---------- SUPPLIED ENTRIES ----------

-- ==== Sys2Proof/Laws/ClosureCommands.lean ====
section
/-! SUPPORT. The lemmas of Laws/Closure.lean for the commands themselves, but for those that change the active set, reset the
part, or take a controller into or out of DISABLED. -/

namespace Sys2Proof.Machine

/-- The commands at which the active set, a reset or the DISABLED state of a controller is concerned. -/
def structural : Instr → Bool
  | .powerOnReset | .ramClearDone | .softReset _ | .softResetReady | .commitNow _ | .ignitionDebounceExpiry | .departure
  | .disable _ | .enable _ | .restart _ => true
  | _ => false

namespace Closed

set_option Elab.async false

variable {P : State → Prop} (h : Closed P) {s : State} (hs : P s)

include h hs

/-! ### Policy store -/

theorem reclass (g : Fin 4) (e : Entry) (k : Nat) : P (s.reclass g e k) := by
  unfold State.reclass
  exact h.segEq hs

theorem settleEntry (c : Fin 32) (k : Nat) (g : Fin 4) : P (s.settleEntry c k g) := by
  unfold State.settleEntry
  split
  · exact hs
  · split
    · exact h.reclass hs _ _ _
    · exact h.join (h.dropEntry hs c) _ _

theorem readmitExchange (c : Fin 32) : P (s.readmitExchange c) := by
  unfold State.readmitExchange
  dsimp only
  split
  · exact hs
  · split
    · exact h.settleEntry hs c _ _
    · exact h.exchangeLost hs c _ _

theorem readmitCycle (c : Fin 32) : P (s.readmitCycle c) := by
  unfold State.readmitCycle
  split
  · exact hs
  · split
    · exact h.settleEntry (h.watchGrant hs c _) c _ _
    · split
      · exact h.withdrawCycle hs c
      · exact h.watchEnd hs c _

theorem readmitAll : P s.readmitAll := by
  unfold State.readmitAll
  refine foldl (P := P) _ _ (fun t e ht => ?_) hs
  split
  · exact h.readmitExchange ht _
  · exact h.readmitCycle ht _
  all_goals exact ht

theorem recheckTransfer (c : Fin 32) (r : Reason) : P (s.recheckTransfer c r) := by
  unfold State.recheckTransfer
  split
  · exact hs
  · split
    · dsimp only
      split
      · exact h.settleEntry (h.transferGrant hs c _) c _ _
      · exact h.transferGrant hs c _
    · exact h.transferCause hs c _

theorem recheckAll : P s.recheckAll := by
  unfold State.recheckAll
  exact foldl (P := P) _ _ (fun t c ht => h.recheckTransfer ht c _) hs

theorem paceTakeup (g : Fin 4) : P (s.paceTakeup g) := by
  unfold State.paceTakeup
  split
  · exact hs
  · exact h.lrWrite (h.lsWrite (h.takePace hs g) g) g

theorem vehicleTakeup (v : VehSet) : P (s.vehicleTakeup v) := by
  unfold State.vehicleTakeup
  dsimp only
  split
  · exact h.setVehicle (h.vsm hs) _ _
  · split
    · exact h.goStale hs
    · exact hs

theorem arbitrateAll : P s.arbitrateAll := by
  unfold State.arbitrateAll
  exact foldl (P := P) _ _ (fun t g ht => h.arbitrate ht g) hs

theorem wrMirror : P s.wrMirror := h.wr hs

theorem publishSet : P s.publishSet := by
  unfold State.publishSet
  exact h.event (h.wrInfo (h.psEq (h.wrMirror hs)) _ _) _
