-- ==== Sys2Proof/Tests/Slice0.lean ====
section
/-! SUPPORT. Checks of the model on small states: ill-formed commands, one-step effects with values from the spec, and for each
obligation with hypotheses a state and operands that meet them, clause by clause. -/

set_option Elab.async false

namespace Sys2Proof.Machine.Tests

/-! ### Small states -/

/-- A whole word written by the host. -/
def word (v : Nat) : HostWrite := { data := BitVec.ofNat 16 v, low := true, high := true }

/-- Ready, with RUN set and nothing else. -/
def up : State := { State.reset with phase := .running, regs := { Regs.reset false with run := true } }

/-- A set in which channel 1 holds grant 21 for READ (22h, class 1) and DOWNLOAD (34h, class 6), 3Eh is class 0 without a
grant, 10h is class 2 with a grant that no channel holds, 11h is class 3 with the four conditions, and segments 0 and 1 are
enabled, each with one ECU. -/
def policy : PolicySet :=
  { PolicySet.default with
    classes := (((PolicySet.default.classes.set 0x22 1).set 0x34 6).set 0x3E 0 |>.set 0x10 2).set 0x11 3
    rules := #v[0, 1, 1, 2, 0, 0, 0x21, 0]
    routes := (PolicySet.default.routes.set 0
      { addr := 0x17, seg := 0, format := 0, reqId := 0x6A2, respId := 0x6B2, wait := 200 }).set 1
      { addr := 0x2A, seg := 1, format := 0, reqId := 0x6A2, respId := 0x6B2, wait := 200 } |>.set 2
      { addr := 0x33, seg := 2, format := 0, reqId := 0x6A2, respId := 0x6B2, wait := 200 }
    grants := PolicySet.default.grants.set 2
      { id := 21, channel := 1, classes := 0x42, count := 0xFF, targets := Vector.replicate 8 0, rangePresent := 1,
        lifetime := 0, base := 0, length := 0, budget := 0 }
    segs := (PolicySet.default.segs.set 0 { SegSet.default with enabled := true }).set 1 { SegSet.default with enabled := true } }

/-- Ready under `policy`, with segments 0 and 1 ONLINE, their windows begun, at clock 1000. -/
def net : State :=
  { up with
    ps := { up.ps with active := policy }
    time := { up.time with clock := 1000 }
    segs := Vector.ofFn fun g =>
      { Seg.reset policy g 0 with
        ctl := if g.val < 2 then .online else .disabled
        winStart := some 0, pace := { Pace.default 0 with txGap := 0 } } }

/-- The same with segment 0 JOINING, so that it can start nothing. -/
def waiting : State := net.modSeg 0 fun q => { q with ctl := .joining }

/-- 64 captured bytes, all 0 but for those listed. -/
def fields (l : List (Nat × Nat)) : List Byte := (List.range 64).map fun o => byte ((l.lookup o).getD 0)

/-- Cell `c` in a state with captured fields. -/
def withCell (s : State) (c : Fin 32) (st : CellState) (l : List (Nat × Nat)) : State :=
  s.modCell c fun q => { q with st := st, captured := fields l }

/-- RAM that holds the bytes listed from an address on. -/
def ram (s : State) (a : Nat) (bs : List Byte) : State := { s with mem := s.mem.write a bs }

----------

Copy from the entries only those lines that hold the word "enabled".

enabled, each with one ECU. -/
    segs := (PolicySet.default.segs.set 0 { SegSet.default with enabled := true }).set 1 { SegSet.default with enabled := true } }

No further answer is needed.